◆ The problem ◆
Wherever the string "full" appears in the listing, copy that line.
○ ○ ○
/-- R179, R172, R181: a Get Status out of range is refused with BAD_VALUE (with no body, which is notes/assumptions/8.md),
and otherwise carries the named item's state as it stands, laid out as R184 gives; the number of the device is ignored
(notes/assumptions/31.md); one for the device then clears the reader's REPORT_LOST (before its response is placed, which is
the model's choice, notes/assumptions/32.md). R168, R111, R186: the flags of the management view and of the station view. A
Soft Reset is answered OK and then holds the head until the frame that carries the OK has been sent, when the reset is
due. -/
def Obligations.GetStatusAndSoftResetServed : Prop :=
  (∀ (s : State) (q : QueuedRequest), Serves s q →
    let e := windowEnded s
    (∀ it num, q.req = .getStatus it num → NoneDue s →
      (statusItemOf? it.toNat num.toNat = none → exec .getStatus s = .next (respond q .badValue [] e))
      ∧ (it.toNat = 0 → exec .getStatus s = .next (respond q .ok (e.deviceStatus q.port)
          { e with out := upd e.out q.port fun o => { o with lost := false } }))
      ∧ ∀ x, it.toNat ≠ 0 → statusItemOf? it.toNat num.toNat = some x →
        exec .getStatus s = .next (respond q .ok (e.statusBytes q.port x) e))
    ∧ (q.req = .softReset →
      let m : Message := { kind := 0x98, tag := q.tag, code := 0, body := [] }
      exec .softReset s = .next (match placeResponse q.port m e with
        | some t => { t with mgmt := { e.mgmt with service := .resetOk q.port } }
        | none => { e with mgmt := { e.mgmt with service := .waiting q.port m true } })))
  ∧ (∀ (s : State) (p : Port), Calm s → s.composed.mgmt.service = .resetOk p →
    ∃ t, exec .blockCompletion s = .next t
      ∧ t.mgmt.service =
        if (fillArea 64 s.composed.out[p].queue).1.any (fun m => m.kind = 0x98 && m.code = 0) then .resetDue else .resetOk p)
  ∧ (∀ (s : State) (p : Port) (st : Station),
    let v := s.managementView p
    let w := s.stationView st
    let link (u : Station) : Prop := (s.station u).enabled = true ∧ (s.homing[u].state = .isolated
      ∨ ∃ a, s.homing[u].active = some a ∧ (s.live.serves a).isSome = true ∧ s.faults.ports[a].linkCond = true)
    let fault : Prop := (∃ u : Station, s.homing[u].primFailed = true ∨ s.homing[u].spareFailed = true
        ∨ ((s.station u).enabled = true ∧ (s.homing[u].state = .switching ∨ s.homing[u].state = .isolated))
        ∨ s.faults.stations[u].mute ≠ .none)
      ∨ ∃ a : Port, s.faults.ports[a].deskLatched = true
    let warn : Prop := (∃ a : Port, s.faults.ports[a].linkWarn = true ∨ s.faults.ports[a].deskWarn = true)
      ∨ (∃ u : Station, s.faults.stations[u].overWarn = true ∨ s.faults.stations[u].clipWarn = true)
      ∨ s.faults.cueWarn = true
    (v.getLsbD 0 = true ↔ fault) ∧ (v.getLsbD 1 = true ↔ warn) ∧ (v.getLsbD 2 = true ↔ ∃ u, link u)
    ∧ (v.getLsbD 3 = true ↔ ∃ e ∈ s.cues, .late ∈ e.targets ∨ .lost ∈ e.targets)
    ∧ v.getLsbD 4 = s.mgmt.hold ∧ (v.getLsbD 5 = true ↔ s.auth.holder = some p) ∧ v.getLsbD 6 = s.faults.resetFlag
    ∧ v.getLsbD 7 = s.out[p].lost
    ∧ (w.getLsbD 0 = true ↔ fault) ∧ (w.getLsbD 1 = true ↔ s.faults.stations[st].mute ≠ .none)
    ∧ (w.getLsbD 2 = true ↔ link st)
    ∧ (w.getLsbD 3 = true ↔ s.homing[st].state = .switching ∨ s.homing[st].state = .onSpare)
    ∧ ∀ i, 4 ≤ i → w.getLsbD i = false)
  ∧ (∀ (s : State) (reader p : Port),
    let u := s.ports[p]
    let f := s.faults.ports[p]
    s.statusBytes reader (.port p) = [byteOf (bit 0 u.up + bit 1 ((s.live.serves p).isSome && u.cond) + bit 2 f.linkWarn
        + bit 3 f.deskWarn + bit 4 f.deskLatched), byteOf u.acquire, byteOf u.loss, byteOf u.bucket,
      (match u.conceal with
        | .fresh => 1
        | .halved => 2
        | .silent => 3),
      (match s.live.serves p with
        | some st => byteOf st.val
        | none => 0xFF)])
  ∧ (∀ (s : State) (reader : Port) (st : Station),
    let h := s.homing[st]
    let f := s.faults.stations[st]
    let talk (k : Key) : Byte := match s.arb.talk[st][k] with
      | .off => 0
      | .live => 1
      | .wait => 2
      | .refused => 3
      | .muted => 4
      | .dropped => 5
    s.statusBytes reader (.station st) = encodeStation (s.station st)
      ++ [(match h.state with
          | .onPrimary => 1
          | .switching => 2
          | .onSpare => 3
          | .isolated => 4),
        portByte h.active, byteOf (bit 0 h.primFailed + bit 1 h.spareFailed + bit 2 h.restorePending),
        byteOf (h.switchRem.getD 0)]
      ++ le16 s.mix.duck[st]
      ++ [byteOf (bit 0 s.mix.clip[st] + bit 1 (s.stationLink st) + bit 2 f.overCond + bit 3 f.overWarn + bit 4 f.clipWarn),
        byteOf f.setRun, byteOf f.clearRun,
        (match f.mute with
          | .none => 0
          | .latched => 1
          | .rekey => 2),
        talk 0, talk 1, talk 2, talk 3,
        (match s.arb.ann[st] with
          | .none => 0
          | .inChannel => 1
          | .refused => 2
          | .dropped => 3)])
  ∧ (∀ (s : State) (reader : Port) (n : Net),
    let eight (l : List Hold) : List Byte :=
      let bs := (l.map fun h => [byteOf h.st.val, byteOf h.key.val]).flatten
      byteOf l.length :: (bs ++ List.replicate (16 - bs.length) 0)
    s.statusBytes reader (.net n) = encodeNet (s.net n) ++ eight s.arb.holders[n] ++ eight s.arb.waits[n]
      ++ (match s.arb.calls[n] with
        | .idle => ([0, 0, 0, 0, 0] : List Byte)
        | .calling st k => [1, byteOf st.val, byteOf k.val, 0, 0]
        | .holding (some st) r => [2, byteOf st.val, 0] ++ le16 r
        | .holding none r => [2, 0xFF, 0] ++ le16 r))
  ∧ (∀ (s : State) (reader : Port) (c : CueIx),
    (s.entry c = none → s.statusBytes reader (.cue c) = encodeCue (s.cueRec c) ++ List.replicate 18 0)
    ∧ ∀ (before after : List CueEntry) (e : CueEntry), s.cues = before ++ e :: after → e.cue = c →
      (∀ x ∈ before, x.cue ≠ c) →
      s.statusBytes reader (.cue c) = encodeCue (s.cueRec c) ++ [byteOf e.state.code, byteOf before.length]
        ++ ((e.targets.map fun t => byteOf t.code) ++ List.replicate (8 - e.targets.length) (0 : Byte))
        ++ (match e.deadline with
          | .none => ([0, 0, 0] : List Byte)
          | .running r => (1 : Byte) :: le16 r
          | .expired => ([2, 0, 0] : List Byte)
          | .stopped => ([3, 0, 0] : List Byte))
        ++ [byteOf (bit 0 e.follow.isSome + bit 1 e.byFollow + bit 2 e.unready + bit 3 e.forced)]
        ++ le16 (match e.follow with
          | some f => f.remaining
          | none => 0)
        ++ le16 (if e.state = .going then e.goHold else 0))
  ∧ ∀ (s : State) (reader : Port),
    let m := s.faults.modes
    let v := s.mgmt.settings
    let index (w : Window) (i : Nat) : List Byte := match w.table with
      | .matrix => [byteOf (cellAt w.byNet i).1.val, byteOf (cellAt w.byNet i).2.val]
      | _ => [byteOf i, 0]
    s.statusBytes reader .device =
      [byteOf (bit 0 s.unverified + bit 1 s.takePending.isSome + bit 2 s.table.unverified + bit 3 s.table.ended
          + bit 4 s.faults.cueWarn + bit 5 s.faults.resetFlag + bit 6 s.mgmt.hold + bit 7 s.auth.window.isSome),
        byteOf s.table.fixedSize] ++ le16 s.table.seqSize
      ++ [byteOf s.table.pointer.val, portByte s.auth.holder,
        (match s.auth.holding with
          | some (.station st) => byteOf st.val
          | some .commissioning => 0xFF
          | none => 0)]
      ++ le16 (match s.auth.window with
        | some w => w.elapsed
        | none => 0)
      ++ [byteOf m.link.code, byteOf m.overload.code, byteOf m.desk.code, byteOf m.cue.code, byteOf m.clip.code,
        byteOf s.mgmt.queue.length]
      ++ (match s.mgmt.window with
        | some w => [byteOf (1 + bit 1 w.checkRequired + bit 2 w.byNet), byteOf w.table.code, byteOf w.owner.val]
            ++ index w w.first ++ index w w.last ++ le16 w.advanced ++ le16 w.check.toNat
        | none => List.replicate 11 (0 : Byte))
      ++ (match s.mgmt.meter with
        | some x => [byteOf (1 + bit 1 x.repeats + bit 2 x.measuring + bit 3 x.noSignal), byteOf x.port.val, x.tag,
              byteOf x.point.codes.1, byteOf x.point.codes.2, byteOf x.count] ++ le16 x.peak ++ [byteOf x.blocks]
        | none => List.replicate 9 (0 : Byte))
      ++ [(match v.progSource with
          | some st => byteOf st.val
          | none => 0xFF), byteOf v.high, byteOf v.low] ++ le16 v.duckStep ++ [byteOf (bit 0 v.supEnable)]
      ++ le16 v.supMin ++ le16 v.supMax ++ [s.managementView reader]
○ ○ ○
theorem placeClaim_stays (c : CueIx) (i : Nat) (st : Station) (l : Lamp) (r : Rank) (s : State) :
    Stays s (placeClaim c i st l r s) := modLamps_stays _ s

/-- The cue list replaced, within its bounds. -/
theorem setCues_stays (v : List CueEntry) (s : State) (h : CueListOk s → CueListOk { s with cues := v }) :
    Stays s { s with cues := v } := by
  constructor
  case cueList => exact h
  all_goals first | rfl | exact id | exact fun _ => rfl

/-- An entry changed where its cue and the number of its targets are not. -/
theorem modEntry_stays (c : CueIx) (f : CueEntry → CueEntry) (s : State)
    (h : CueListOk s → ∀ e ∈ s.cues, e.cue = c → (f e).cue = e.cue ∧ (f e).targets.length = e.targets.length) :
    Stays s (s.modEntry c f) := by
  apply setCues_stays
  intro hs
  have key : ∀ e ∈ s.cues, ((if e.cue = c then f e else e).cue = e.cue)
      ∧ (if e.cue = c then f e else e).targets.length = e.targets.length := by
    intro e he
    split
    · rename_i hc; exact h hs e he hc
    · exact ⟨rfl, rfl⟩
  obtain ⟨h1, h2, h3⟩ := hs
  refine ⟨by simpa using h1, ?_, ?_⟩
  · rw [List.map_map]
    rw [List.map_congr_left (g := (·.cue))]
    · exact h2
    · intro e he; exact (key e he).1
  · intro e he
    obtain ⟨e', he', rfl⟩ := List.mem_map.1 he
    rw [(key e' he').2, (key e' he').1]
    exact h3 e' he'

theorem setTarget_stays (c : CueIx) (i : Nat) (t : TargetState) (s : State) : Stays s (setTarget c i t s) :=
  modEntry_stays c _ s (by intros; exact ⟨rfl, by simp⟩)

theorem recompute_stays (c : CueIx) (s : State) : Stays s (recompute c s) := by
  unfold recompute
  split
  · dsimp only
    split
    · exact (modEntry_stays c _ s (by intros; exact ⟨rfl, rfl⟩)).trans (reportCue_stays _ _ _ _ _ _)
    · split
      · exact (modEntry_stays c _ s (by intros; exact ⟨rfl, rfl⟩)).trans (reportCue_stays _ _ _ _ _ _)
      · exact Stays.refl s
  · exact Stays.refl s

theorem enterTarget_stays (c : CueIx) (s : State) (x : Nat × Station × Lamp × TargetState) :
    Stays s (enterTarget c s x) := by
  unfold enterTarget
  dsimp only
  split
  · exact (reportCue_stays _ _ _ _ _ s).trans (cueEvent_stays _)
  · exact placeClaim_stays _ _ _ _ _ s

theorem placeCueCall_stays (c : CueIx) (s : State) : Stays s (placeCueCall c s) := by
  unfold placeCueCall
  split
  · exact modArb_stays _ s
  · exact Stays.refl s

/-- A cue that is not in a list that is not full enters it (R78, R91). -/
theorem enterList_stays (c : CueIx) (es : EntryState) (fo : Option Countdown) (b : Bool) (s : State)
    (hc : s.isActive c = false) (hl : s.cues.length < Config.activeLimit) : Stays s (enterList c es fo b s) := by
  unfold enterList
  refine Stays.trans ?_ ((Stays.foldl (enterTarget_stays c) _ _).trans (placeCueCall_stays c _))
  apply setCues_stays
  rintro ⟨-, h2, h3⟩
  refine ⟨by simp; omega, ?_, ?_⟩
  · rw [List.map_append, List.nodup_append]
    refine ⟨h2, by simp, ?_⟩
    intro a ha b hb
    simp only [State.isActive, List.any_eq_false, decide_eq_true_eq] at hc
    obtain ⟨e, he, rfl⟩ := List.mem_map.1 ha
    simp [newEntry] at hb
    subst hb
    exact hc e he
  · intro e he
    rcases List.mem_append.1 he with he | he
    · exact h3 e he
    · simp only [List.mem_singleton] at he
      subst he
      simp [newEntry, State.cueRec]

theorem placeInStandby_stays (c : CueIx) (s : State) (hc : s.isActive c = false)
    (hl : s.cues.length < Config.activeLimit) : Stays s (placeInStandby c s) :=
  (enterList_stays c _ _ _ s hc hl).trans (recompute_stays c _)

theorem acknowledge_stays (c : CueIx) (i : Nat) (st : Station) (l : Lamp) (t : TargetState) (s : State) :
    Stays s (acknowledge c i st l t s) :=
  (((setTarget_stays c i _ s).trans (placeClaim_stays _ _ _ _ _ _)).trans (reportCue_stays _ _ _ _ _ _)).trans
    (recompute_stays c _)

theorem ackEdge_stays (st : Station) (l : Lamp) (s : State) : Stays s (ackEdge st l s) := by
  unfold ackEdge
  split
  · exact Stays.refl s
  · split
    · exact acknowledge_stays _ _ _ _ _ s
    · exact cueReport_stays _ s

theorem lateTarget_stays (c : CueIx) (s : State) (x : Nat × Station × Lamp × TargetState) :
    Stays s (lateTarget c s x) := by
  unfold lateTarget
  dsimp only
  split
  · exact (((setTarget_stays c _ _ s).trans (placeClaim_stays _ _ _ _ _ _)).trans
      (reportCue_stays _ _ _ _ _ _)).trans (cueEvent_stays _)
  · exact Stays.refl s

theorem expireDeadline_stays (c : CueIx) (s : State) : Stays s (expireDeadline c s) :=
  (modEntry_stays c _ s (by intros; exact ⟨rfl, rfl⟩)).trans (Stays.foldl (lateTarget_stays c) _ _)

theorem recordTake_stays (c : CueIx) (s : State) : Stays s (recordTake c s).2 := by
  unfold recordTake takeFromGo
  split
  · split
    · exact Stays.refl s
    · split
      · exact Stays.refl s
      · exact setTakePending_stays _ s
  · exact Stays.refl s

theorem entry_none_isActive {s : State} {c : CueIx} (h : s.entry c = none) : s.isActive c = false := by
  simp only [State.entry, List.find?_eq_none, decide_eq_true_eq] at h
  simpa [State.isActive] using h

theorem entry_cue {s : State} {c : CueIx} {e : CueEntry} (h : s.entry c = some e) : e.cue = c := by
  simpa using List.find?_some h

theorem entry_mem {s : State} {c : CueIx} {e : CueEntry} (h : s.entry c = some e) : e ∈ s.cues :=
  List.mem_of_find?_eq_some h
○ ○ ○
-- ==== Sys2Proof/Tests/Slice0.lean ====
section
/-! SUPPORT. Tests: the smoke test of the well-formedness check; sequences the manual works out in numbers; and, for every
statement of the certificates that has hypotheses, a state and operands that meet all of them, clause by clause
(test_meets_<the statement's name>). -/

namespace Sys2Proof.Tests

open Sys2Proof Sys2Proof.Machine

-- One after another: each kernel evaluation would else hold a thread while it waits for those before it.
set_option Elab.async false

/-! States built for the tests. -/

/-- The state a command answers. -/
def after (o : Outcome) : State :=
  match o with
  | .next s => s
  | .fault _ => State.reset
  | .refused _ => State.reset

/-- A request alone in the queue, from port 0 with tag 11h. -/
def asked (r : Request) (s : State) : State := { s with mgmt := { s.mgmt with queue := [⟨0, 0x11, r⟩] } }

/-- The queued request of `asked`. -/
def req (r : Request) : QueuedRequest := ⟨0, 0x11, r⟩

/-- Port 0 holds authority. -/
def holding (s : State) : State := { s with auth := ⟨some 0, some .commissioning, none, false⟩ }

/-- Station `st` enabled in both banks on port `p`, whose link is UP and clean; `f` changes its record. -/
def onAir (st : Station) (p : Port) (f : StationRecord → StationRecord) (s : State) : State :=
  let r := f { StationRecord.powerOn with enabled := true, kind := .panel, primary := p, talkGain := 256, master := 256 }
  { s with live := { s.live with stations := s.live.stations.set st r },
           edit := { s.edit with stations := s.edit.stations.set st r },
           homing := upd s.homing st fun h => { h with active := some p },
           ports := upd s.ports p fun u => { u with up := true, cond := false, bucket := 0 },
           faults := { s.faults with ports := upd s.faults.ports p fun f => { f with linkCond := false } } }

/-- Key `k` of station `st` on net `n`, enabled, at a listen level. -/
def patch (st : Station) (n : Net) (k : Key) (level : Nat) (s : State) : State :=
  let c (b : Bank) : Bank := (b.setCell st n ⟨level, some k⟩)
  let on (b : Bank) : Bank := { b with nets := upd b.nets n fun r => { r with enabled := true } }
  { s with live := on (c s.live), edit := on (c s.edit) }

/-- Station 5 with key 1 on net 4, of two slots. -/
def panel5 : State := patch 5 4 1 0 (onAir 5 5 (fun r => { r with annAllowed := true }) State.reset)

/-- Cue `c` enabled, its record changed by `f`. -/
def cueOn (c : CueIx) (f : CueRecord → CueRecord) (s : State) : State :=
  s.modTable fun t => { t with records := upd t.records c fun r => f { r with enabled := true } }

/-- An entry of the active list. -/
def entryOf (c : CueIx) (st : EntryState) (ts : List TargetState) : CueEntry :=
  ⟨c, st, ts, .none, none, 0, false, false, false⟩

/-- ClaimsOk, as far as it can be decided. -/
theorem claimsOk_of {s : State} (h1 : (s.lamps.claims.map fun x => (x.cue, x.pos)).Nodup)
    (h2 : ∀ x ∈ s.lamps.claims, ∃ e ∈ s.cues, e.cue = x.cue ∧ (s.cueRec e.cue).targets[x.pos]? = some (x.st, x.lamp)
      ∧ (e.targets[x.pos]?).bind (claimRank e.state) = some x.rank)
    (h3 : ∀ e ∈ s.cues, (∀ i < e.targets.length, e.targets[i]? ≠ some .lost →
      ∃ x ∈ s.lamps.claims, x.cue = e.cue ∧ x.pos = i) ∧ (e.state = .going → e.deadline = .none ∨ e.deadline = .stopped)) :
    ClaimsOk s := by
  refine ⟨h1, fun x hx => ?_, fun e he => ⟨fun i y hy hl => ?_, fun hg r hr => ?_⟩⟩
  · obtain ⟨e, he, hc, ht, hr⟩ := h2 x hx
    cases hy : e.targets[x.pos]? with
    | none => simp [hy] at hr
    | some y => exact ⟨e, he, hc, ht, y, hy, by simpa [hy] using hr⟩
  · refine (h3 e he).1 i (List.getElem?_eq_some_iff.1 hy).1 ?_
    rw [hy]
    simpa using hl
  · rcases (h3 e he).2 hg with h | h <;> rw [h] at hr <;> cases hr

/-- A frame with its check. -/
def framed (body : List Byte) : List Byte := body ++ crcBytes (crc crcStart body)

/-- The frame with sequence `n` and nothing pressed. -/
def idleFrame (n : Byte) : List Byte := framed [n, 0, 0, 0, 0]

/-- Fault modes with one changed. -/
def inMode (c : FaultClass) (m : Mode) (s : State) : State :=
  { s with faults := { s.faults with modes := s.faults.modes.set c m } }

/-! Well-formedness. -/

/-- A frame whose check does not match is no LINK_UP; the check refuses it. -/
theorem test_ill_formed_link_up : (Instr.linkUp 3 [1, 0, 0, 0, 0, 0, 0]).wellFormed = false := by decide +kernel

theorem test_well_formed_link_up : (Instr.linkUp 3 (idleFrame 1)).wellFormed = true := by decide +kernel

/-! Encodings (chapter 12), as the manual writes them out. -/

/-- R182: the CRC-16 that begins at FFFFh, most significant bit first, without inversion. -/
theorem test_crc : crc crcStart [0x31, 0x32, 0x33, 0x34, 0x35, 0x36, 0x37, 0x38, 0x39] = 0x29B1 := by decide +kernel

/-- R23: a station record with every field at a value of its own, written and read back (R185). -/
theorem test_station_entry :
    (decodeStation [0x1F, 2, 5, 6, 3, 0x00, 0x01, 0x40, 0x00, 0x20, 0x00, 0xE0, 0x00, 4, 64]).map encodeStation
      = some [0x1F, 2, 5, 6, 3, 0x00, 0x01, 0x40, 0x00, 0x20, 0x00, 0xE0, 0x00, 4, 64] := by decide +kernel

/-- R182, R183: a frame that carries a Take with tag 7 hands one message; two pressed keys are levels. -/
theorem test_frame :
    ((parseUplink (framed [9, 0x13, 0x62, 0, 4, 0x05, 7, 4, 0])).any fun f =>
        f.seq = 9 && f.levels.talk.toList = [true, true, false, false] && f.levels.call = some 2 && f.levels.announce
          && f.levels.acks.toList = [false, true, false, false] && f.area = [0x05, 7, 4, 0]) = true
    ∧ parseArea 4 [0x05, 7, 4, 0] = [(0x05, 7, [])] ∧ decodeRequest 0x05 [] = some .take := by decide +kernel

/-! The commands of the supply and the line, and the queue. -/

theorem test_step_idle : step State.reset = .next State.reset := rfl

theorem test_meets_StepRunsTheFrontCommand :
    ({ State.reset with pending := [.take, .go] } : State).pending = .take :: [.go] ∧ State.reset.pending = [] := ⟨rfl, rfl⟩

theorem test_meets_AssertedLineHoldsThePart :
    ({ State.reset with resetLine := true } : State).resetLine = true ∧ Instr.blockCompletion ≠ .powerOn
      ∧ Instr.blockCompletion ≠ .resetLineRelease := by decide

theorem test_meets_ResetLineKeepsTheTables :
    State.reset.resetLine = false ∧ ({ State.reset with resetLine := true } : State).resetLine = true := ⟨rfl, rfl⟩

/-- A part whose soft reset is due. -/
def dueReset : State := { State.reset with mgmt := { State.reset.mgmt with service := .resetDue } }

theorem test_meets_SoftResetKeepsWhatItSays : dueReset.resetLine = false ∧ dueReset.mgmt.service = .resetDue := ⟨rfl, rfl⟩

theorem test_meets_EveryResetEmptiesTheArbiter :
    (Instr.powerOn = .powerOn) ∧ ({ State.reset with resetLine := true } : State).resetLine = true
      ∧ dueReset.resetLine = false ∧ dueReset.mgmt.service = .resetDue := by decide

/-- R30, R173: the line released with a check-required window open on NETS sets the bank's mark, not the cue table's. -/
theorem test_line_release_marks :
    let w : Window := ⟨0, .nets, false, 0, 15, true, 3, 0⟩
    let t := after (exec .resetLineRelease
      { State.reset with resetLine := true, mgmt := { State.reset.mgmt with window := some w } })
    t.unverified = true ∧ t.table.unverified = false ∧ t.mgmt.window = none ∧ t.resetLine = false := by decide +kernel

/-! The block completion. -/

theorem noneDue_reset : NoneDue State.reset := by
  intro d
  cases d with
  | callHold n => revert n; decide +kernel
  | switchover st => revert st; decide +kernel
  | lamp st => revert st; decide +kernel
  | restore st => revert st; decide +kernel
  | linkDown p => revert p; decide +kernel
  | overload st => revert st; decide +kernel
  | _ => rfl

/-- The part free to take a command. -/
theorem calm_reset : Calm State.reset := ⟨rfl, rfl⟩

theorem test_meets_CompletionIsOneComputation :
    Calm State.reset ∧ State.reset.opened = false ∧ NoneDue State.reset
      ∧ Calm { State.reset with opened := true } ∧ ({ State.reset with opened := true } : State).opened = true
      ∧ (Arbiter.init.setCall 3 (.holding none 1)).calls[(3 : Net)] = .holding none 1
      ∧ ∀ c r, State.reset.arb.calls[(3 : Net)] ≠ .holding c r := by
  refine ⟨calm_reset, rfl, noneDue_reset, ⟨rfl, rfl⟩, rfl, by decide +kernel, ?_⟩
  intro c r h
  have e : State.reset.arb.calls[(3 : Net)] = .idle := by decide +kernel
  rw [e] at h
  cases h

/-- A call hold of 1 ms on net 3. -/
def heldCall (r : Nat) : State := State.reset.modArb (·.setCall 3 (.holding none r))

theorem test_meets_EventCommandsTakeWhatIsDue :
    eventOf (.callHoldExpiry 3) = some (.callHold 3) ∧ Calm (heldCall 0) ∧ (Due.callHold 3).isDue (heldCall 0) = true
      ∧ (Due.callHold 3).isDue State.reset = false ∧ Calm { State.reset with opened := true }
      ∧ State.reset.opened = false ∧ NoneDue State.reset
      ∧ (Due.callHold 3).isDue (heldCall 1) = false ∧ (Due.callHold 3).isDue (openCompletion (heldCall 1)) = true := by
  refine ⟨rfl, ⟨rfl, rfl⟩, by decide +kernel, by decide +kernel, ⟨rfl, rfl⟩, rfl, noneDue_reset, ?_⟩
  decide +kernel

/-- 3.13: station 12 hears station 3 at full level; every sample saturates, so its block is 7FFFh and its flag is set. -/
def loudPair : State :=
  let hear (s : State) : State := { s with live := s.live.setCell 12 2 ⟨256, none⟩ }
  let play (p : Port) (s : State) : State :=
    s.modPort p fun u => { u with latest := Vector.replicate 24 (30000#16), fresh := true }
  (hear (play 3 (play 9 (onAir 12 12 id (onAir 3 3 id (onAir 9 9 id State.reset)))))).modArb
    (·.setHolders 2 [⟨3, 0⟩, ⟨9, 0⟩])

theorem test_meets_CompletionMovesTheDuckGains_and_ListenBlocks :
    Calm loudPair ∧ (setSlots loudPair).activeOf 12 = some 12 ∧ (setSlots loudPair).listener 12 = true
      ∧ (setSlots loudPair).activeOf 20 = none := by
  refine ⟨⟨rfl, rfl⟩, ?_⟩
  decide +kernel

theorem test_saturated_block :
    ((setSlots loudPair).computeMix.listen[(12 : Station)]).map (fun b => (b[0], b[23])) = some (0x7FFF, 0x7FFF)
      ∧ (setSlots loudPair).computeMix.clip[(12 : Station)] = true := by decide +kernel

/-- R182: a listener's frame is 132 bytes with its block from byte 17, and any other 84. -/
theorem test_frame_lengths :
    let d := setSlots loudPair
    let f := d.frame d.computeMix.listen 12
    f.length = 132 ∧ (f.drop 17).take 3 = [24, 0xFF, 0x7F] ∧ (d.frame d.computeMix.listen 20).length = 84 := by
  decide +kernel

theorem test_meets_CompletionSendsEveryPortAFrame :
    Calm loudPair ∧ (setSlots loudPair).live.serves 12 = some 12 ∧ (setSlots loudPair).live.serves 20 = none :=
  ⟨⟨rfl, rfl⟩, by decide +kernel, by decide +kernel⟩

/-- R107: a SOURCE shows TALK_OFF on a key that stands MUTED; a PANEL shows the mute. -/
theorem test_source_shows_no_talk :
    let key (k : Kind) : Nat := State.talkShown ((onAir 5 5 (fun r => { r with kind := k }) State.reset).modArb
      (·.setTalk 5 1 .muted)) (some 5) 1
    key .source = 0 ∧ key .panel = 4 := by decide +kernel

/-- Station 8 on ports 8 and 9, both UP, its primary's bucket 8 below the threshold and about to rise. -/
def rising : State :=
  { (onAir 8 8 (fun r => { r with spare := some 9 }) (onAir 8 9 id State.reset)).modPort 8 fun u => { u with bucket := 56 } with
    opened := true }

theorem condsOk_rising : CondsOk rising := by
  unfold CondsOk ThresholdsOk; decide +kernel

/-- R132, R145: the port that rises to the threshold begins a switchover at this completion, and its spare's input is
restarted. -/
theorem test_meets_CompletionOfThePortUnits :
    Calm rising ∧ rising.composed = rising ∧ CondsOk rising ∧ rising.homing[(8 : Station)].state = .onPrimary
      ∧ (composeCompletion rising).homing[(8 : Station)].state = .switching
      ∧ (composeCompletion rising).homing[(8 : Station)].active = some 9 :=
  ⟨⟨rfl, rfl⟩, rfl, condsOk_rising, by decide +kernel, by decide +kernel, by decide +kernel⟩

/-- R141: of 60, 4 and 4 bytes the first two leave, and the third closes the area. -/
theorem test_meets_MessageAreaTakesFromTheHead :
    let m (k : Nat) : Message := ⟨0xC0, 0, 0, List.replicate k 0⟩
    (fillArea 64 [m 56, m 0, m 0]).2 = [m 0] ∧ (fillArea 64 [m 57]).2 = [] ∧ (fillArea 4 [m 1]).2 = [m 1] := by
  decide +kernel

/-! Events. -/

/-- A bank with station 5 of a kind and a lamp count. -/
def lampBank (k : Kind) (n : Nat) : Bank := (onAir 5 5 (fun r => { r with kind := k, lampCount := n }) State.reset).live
○ ○ ○
◆ Task result ◆
/-- A cue that is not in a list that is not full enters it (R78, R91). -/
/-- 3.13: station 12 hears station 3 at full level; every sample saturates, so its block is 7FFFh and its flag is set. -/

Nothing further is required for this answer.